→ **Items from a dataset**:
══════════════════════════════

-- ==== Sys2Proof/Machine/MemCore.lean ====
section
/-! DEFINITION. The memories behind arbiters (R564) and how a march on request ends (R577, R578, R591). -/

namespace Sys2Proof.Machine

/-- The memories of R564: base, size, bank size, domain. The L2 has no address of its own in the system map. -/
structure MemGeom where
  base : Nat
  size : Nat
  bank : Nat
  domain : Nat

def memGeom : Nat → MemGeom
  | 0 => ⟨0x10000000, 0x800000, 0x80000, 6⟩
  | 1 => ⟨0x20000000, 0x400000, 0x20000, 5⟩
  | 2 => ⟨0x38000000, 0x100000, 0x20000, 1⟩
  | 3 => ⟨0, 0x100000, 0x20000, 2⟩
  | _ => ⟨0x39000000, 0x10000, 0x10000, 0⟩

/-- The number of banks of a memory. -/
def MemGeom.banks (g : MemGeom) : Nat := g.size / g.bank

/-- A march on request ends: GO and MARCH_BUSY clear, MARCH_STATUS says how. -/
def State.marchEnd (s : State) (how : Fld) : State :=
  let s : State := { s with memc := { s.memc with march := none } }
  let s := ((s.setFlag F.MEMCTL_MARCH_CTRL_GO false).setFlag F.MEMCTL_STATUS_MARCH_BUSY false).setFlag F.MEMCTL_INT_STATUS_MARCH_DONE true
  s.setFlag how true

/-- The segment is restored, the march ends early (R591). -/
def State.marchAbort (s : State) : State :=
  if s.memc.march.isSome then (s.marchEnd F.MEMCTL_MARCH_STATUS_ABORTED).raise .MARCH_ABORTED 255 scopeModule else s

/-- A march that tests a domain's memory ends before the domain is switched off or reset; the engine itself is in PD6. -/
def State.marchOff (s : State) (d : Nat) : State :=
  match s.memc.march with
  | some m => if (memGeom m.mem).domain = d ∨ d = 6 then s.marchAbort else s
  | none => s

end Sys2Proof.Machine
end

══════════════════════════════

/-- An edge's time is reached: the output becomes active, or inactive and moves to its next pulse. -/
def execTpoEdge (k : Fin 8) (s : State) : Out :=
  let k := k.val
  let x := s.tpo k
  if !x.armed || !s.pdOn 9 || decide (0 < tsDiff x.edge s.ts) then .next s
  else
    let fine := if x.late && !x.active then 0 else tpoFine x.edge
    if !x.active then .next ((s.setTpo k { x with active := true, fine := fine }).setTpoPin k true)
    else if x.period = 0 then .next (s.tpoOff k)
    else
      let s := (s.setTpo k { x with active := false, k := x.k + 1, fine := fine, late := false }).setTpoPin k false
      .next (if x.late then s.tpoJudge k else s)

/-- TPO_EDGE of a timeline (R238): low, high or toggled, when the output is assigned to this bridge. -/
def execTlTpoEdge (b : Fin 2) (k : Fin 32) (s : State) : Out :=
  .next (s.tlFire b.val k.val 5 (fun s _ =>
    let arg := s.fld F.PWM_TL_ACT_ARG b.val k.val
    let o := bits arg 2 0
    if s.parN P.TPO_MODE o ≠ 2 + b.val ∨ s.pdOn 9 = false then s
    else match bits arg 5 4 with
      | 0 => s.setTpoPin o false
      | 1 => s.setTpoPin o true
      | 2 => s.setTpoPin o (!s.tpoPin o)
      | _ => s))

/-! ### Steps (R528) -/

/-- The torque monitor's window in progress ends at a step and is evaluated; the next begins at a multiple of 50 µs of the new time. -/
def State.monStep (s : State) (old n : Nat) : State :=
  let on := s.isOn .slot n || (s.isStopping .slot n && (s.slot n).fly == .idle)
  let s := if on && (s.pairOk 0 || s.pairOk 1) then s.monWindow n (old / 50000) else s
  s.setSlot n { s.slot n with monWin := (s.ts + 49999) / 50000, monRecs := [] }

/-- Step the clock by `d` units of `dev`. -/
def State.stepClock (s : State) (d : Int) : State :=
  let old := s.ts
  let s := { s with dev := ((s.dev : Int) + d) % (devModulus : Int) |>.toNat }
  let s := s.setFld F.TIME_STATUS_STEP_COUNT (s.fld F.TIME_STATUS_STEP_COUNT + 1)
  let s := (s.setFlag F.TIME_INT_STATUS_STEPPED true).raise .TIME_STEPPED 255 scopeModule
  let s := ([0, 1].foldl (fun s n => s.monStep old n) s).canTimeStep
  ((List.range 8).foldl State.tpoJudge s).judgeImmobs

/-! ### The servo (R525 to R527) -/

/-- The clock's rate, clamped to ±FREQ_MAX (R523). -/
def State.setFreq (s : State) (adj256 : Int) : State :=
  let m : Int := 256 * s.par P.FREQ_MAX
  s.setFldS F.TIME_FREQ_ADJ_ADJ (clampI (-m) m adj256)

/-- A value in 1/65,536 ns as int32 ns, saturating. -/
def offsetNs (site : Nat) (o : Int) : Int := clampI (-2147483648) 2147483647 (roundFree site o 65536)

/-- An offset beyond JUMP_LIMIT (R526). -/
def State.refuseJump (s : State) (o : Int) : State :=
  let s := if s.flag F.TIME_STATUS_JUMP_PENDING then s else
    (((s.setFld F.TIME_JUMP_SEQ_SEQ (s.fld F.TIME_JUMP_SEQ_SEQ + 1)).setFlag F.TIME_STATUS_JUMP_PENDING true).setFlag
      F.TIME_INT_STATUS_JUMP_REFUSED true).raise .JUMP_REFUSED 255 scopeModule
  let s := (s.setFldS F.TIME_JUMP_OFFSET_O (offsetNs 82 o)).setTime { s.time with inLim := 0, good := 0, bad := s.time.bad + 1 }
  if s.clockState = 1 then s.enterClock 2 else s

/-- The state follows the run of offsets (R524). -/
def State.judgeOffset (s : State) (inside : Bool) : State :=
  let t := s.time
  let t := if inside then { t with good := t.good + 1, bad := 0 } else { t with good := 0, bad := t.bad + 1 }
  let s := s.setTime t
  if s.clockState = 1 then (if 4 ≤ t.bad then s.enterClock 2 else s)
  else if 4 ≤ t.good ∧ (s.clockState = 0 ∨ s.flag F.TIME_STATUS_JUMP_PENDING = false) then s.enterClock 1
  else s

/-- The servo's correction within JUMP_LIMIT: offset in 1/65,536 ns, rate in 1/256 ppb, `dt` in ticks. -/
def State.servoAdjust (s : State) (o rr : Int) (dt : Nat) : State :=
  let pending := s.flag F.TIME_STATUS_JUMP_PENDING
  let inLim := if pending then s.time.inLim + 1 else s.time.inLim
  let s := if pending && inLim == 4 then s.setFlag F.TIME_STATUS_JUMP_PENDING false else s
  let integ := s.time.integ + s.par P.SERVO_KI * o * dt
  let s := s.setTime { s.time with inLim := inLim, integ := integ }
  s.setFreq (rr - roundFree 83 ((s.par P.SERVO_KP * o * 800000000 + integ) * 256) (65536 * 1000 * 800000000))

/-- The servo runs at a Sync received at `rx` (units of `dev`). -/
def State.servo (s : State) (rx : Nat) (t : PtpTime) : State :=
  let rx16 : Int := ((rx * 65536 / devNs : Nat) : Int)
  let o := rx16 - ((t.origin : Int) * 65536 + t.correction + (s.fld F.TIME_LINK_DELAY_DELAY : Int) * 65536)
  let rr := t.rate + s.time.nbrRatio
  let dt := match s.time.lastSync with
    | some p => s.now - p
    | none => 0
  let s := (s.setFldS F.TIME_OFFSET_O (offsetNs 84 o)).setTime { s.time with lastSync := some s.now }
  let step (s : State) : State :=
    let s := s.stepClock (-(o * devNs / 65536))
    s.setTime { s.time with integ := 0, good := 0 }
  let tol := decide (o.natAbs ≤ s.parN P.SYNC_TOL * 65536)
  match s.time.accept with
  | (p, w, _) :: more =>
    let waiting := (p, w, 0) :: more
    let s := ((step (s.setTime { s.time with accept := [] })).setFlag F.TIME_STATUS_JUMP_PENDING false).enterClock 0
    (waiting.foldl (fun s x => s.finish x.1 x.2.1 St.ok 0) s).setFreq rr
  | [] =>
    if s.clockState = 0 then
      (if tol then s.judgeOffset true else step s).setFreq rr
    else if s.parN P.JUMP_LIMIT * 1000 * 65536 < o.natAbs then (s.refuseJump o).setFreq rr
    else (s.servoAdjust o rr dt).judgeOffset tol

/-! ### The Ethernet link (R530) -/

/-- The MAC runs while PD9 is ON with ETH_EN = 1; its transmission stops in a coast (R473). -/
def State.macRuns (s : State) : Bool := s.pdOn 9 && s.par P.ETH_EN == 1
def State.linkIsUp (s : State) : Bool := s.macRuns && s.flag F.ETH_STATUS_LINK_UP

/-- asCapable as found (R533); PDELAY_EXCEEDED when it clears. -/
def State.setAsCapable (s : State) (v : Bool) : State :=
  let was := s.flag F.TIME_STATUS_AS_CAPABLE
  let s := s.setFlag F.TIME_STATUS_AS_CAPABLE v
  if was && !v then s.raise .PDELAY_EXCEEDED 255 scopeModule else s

══════════════════════════════

→ **Directions**:
Would you tally the lines above that include "clampI" and reply with only the total?

→ **Result of this task**:
2